E.O. Wilson spent most of his career studying ants, and became a big-shot by speculating generalizations to human beings. So he thinks of human cultures as being like ant colonies. He admits that his current positions is contrary to what he has said for many years, but he does not address others who say he is wrong today.

If group selection applies to humans, then the most well-documented example is that of Jews. According to K. MacDonald, the evolutionary strategy only works because Jews teach it to those within the group, and deny it to those outside the group. Pinker is Jewish, so he would have to deny it. He wrote:
MacDonald's various theses, even if worthy of scientifically debate individually, collectively add up to a consistently invidious portrayal of Jews, ... Of course I have not plowed through MacDonald's trilogy and therefore run the complementary risks of being unfair to his arguments ...
As argued here, Pinker is a Jewish atheist whose last book has a sharply anti-Christian bias to it. His view is more ideology than science.
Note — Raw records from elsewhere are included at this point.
/-- Nothing but a table entry of that place names a place of the arrival order: no chain link, arm, label update, path,
preference, segment or buffer. -/
abbrev State.unnamed (s : State) (n : Nat) : Prop :=
  (∀ q ∈ s.table, q.pred ≠ some n)
    ∧ (∀ d : Drive, (s.drive d).owner ≠ some n ∧ ∀ u ∈ (s.drive d).labelUpdate, u.rid ≠ n)
    ∧ s.path0.holds n = false ∧ s.path1.holds n = false ∧ n ∉ s.preference ∧ (∀ i : Fin 8, s.segments[i] ≠ some n)
    ∧ s.buffer.holder ≠ some n ∧ n ∉ s.buffer.waiters

/-- Nothing names the next place of the arrival order: as in every state a run reaches, since a place is given once (R50). -/
abbrev State.fresh (s : State) : Prop := (∀ q ∈ s.table, q.rid ≠ s.nextOrder) ∧ s.unnamed s.nextOrder

/-- A request that stands in the table, alone under its place of the arrival order (R50). -/
abbrev State.entry (s : State) (r : Request) : Prop :=
  r ∈ s.table ∧ (∀ q ∈ s.table, q.rid = r.rid → q = r) ∧ r.kind ≠ .labelUpdate

/-- A request of the table whose ending touches itself alone: reported and not detached, carrying no failure, no successor
behind it, and no report-after window met (R63, R175). -/
abbrev State.plain (s : State) (r : Request) : Prop :=
  s.entry r ∧ r.earlyEnded = false ∧ r.detached = false ∧ r.failure = none ∧ (∀ q ∈ s.table, q.pred ≠ some r.rid)
    ∧ (r.reachedArm = true → s.matching .reportAfter r.port r.drive r.kind r.extent = [])

/-- A request after whose ending nothing follows: the state is quiet, the request plain and awaited by no SYNCHRONIZE, and
nothing else is queued for its drive. -/
abbrev State.endsQuietly (s : State) (r : Request) : Prop :=
  s.quiet ∧ s.plain r ∧ s.queue r.drive = [] ∧ r.earlyEffective = false

/-- A request that no path carries or is held for, and that waits for none. -/
abbrev State.pathless (s : State) (n : Nat) : Prop :=
  s.path0.holds n = false ∧ s.path1.holds n = false ∧ n ∉ s.preference

/-- A drive's record as its arm is sent to a cylinder (R27): on cylinder at once where it stands there, else SEEKING under the
seek timer of 80 ms. -/
def DriveRec.sentTo (dr : DriveRec) (c : Nat) : DriveRec :=
  if dr.curCyl = c then { dr with arm := .onCylinder, retryMark := false }
  else { dr with tgtCyl := c, arm := .seeking, seekTimer := some 80000 }

/-- A request whose drive's arm is sent so: POSITIONED, or SEEKING. -/
def Request.sentBy (r : Request) (dr : DriveRec) (c : Nat) : Request :=
  { r with state := if dr.curCyl = c then .positioned else .seeking }

/-- The state with a table request's record replaced. -/
def State.withRequest (s : State) (r : Request) : State :=
  { s with table := s.table.map fun q => if q.rid = r.rid then r else q }

/-- The states differ at most in the frames the ports have waiting and are sending (R181). -/
def State.sameButFrames (s t : State) : Prop :=
  t = { s with ports := t.ports } ∧ ∀ p : Port, ∃ w x, t.port p = { s.port p with wanted := w, sending := x }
Group selection is just one of several evolution principles that leftist intellectuals deny. They also deny that IQ exists and is heritable, that humans have evolved in the last 50k years, that racial diffences exist, besides skin color, and that human sexes are different, besides the obvious. A core principle of evolution is that traits develop by being heritable, and by groups with advantageous traits outcompeting others. This applies to humans just like plants and animals.

The leftist magazine The Nation complains:
Do you know what the worst thing about the recent Gallup poll on evolution is? It isn’t that 46 percent of respondents are creationists ...

It’s that the proportion of college graduates who are creationists is exactly the same as for the general public. ...

It’s useful for us as a species to understand that we are a recent appearance on this planet and that 99.9 percent of all species that have ever existed have gone extinct.
The complaint is not so much about what the public understands, but that they have not adopted a suitably leftist worldview.

Psychologist Jonathan Haidt argues that liberals have trouble understanding certain concepts because that have a crippled moral sense. While more academics are liberals, they fail to appreciate basic moral values.

Another evolution-related controversy is free will. Besides Sam Harris (video), his fellow new-atheist religion-haters Jerry Coyne and Victor Stenger adamantly argue that science shows that Free will is an illusion. They say that a leftist atheistic scientific worldview requires believing that everything in the universe was determined in the first second of the big bang. No, this is another thing that evolutionists get wrong. There is no more scientific reason to doubt free will than there was when theologians debated it centuries ago.